When looked at in comparison to the average response over more than two decades, trust in government to handle both international and domestic issues looks almost anemic, 20 points lower than average on international issues and 14 points lower on domestic issues.
This is part of the backdrop as the president and Democratic leaders in Congress seek consensus on the big spending package. But it is not the entire picture, as administration officials and Democratic advocates of big and bold are quick to note.
Another part of that backdrop is evidence that major elements of both the spending and the revenue sides of the big package are broadly popular. That includes child tax credits, universal prekindergarten, expanded child care and family leave as well as higher taxes on corporations and the wealthiest taxpayers. The problem is that to date, the debate has focused on the price tag, not the pieces.
Biden, House Speaker Nancy Pelosi (D-Calif.) and Senate Majority Leader Charles E. Schumer (D-N.Y.) haven’t yet found consensus on the exact size or the individual pieces of the package to assure passage. Inside the administration there is a general sense of progress, the belief that, if many issues remain unresolved, all sides are now closer to agreement than they were a few weeks ago, when House liberals balked and forced Pelosi twice to delay a vote on a bipartisan infrastructure package.

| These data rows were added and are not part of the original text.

-- ==== Sys2Proof/Machine/Boot.lean ====
section
/-! DEFINITION. Power-on, resets, stack training and the pool, shutdown and its record, and the pins
(spec 16 R357, 17 R362, R372, 18 R379, 19 R393-R407, 21 R428-R429, R438, 22 R445-R453). -/

namespace Sys2Proof.Machine

def evShutdownSeen : Nat := 1
def evBridgeDegraded : Nat := 4

/-- Shutdown causes (Table 21-8). -/
def shutThermal : Byte := 1
def shutWatchdog : Byte := 2
def shutInputStage : Byte := 3
def shutBridge : Byte := 4

/-! ## What a reset leaves (R404) -/

/-- Everything at its reset value but what lies outside the dies or in fuses, the commands waiting and the
messages sent. -/
def wiped (s : State) : State where
  pending := s.pending
  fresh := s.fresh
  outbox := s.outbox
  now := s.now
  host := { mem := s.host.mem, poison := s.host.poison }
  sec := { revoked := s.sec.revoked, svn := s.sec.svn, draws := s.sec.draws }
  pins := s.pins
  boot := { record := s.boot.record, began := s.now, dog := s.now }

/-- POWER_ON_RESET (R393, 21 R438): the input rises into its range; the shutdown record is loaded and cleared. -/
def powerOn (s : State) : State :=
  let t := { wiped s with now := 0 }
  let (cause, time) := match s.boot.record with | some r => r | none => (0, 0)
  let t1 : State := { t with
    pins := { s.pins with input := true, converters := true, pwrgood := true, thermtripN := true, refclk := true,
                          ppsOut := false, ppsUntil := 0, halted := false }
    boot := { lastShut := cause, shutTime := time, dropped := s.boot.dropped && !s.pins.input } }
  if cause = 0 then t1 else raiseEv srcCnt evShutdownSeen t1

def execPowerOnReset (s : State) : Host.Outcome State Fault Refusal := .next (powerOn s)

/-! ## Device resets (R400-R405) -/

/-- Counters that a PIN or DEVICE reset keeps: those of the BOOT and TIME blocks. -/
def keptCounters (s : State) : Sparse W64 :=
  Sparse.dropWhere (fun k => !(decide (k < 0x10000) || (decide (0x200000 ≤ k) && decide (k < 0x300000)))) s.counters

/-- Free values over the destination of a copy whose final record is not written (R403). -/
def freeCopy (eng : Nat) (w : DWords) (s : State) : State :=
  if dRemote w then s
  else (xferRows w 0).foldl (fun s r =>
    let f := freshBytes r.2.2.2 s
    (pastInvals (vaWrite eng r.2.2.1 (f.1.map fun b => (b, false)) false .none) f.2).2) s

/-- Free values over the pool targets of a stream's triggers. -/
def freeTargets (eng : Nat) (m : Strm) (s : State) : State :=
  (m.trigs.filter fun t => t.dir == .tileToPool || t.dir == .accToPool).foldl (fun s t =>
    let f := freshBytes (32 * t.sectors) s
    writeSegs eng false .none t.segs (f.1.map fun b => (b, false)) f.2) s

/-- Free values over n bytes at a virtual address. -/
def freeRange52 (code va n : Nat) (s : State) : State :=
  let f := freshBytes n s
  (pastInvals (vaWrite code (va52 va) (f.1.map fun b => (b, false)) false .none) f.2).2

That may be accurate, but meanwhile the ongoing public debate continues to flare, as it did last week between Sens. Bernie Sanders (I-Vt.), who is fighting to preserve as much of the $3.5 trillion as possible, and Joe Manchin III (D-W.Va.), who has said he favors something around $1.5 trillion. No one takes seriously that either Sanders or Manchin has drawn an uncrossable red line on the size of the package. Meanwhile, Sen. Kyrsten Sinema (D-Ariz.), the other most prominent holdout next to Manchin, has signaled problems with some of the tax pieces in the package.

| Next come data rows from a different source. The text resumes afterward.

def aryStreamRead (n r : Nat) (s : State) : Option W64 :=
  let u := (s.arr n).su
  match r with
  | 0x00 => some (posWord u u.rep)
  | 0x08 => some (semWord u)
  | 0x10 => some (s.evBits (srcAryStream n))
  | 0x18 => some u.hazardInfo
  | 0x20 => some (lockWord u)
  | 0x28 => some u.lockStart
  | 0x30 => some (w64 (min u.cycle (2 ^ 64 - 1)))
  | 0x38 | 0x40 => some (s.ctr (debugBase (codeArray n) true + r))
  | 0x48 => some 0
  | _ => none

def aryStreamWrite (n r : Nat) (v : W64) (s : State) : State :=
  match r with
  | 0x10 => clearEv (srcAryStream n) v s
  | 0x48 => outState (execAryStreamClear (Fin.ofNat 16 n) v s) s
  | _ => s

def vecStatus (n : Nat) (s : State) : W64 :=
  let x := s.vec n
  pack [(24, x.su.haltCause.toNat), (16, x.loops.length), (5, x.vlShown.getD x.vl), (0, x.su.status.code)]

def vecRead (n r : Nat) (s : State) : Option W64 :=
  let x := s.vec n
  match r with
  | 0x00 => some (vecStatus n s)
  | 0x08 => some (pack [(5, x.rm.toNat), (0, (vecFlags n s).toNat)])
  | 0x10 => some (s.evEn (srcVecFlags n))
  | 0x18 => some (s.evBits (srcVec n))
  | 0x20 => some (posWord x.su 0)
  | 0x28 => some (semWord x.su)
  | 0x30 => some x.su.hazardInfo
  | 0x38 => some (lockWord x.su)
  | 0x40 => some x.su.lockStart
  | 0x48 | 0x50 | 0x58 => some (s.ctr (debugBase (codeVec n) false + r))
  | 0x60 => some 0
  | _ => none

/-- VEC_FCSR written: RM unless it names no attribute, and each 1 of FLAGS clears (06 Table 6-6); discarded
in the cycle of a vfwr (R126). -/
def fcsrWrite (n : Nat) (v : W64) (s : State) : State :=
  if (s.vec n).fwrAt = some s.ticks then s
  else clearEv (srcVecFlags n) (v &&& 0x1F) (s.modVec n fun x => { x with
    rm := if fieldOf v 5 3 < 5 then BitVec.ofNat 3 (fieldOf v 5 3) else x.rm })

def vecWrite (n r : Nat) (m v : W64) (s : State) : State :=
  match r with
  | 0x08 => if lowHalf m then fcsrWrite n v s else s
  | 0x10 => enWrite (srcVecFlags n) 0x1F m v s
  | 0x18 => clearEv (srcVec n) v s
  | 0x60 => outState (execVecCounterClear (Fin.ofNat 16 n) v s) s
  | _ => s

def updStatus (u : Nat) (s : State) : W64 :=
  let x := s.upd1 u
  match x.armed with
  | none => pack [(3, b2n x.stall.isSome)]
  | some a =>
    let receiving := s.coll.runs.any fun r => a.paired == some r.id && r.phase == .data
    pack [(20, a.group), (3, b2n x.stall.isSome), (2, b2n receiving),
      (1, b2n (decide (min a.slowTo a.fastTo < a.hi - a.lo))), (0, 1)]

def updBlockRead (u r : Nat) (s : State) : Option W64 :=
  if 0x100 ≤ r ∧ r < 0x140 then some (s.ctr (updCtr u r))
  else match r with
    | 0x00 => some (updStatus u s)
    | 0x08 => some (s.evBits (srcUpd u))
    | 0x10 => some (s.evEn (srcUpd u))
    | 0x18 => some 0
    | _ => none

def updBlockWrite (u r : Nat) (m v : W64) (s : State) : State :=
  match r with
  | 0x08 => clearEv (srcUpd u) v s
  | 0x10 => enWrite (srcUpd u) 0xF m v s
  | 0x18 => outState (execUpdCounterClear (Fin.ofNat 2 u) v s) s
  | _ => s

def seqStatus (h : Nat) (s : State) : W64 :=
  let x := s.seq h
  let used := (x.slots.filter fun e => e.2.mode != .free).length
  pack [(8, used), (4, b2n ((seqLive h s).any (·.held))), (0, (seqLive h s).length)]

def ringCfg (x : SeqState) : W64 := pack [(8, b2n x.en), (0, x.log2)]

def seqBlockRead (h r : Nat) (s : State) : Option W64 :=
  let x := s.seq h
  if 0x40 ≤ r ∧ r < 0x440 then
    let j := s.slot h ((r - 0x40) / 8)
    some (pack [(32, j.pos % 2 ^ 32), (0, j.mode.code)])
  else match r with
    | 0x00 => some (seqStatus h s)
    | 0x08 => some (s.evBits (srcSeq h))
    | 0x10 => some (s.evEn (srcSeq h))
    | 0x18 => some 0
    | 0x20 => some (w64 x.ringBase)
    | 0x28 => some (ringCfg x)
    | 0x30 => some (w64 x.head)
    | 0x38 => some (w64 (x.tail % 2 ^ (x.log2 + 1)))
    | 0x800 | 0x808 | 0x810 | 0x818 => some (s.ctr (seqCtr h r))
    | _ => none

def seqBlockWrite (h r : Nat) (m v : W64) (s : State) : State :=
  let e : EngId := Fin.ofNat 2 h
  match r with
  | 0x08 => clearEv (srcSeq h) v s
  | 0x10 => enWrite (srcSeq h) 0xF m v s
  | 0x18 => outState (execSeqCounterClear e v s) s
  | 0x20 => s.modSeq h fun x => { x with ringBase := fieldOf (merge (w64 x.ringBase) m v) 4 48 * 16 }
  | 0x28 => if lowHalf m then outState (execSeqRingCfgWrite e v s) s else s
  | 0x30 => if lowHalf m then outState (execSeqRingHeadWrite e v s) s else s
  | _ => s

Ultimately, everyone will have to give ground lest the Biden agenda end up collapsing near the finish line. Still, no one seems to know right now what the magic number will be, nor is it clear just what the combination of programs will be. Democratic leaders have signaled growing urgency on the need to come together. At some point, it will be the president’s call, in consultation with Pelosi and Schumer, to settle on something and persuade all sides to get behind it. He has shown patience or passivity, depending on the perspective, but the time for choosing is not far into the future.
Biden and his team built this agenda in the fall of 2020 and the earliest days of this year, at a point when the pandemic was raging and when unmet needs seemed to demand what has been described as a transformative set of programs. The needs are still there, but after Biden sells his own party on the final shape of the package, he will then need to keep selling it to the public. Then he’ll need to show that has delivered results they can feel and not just a number.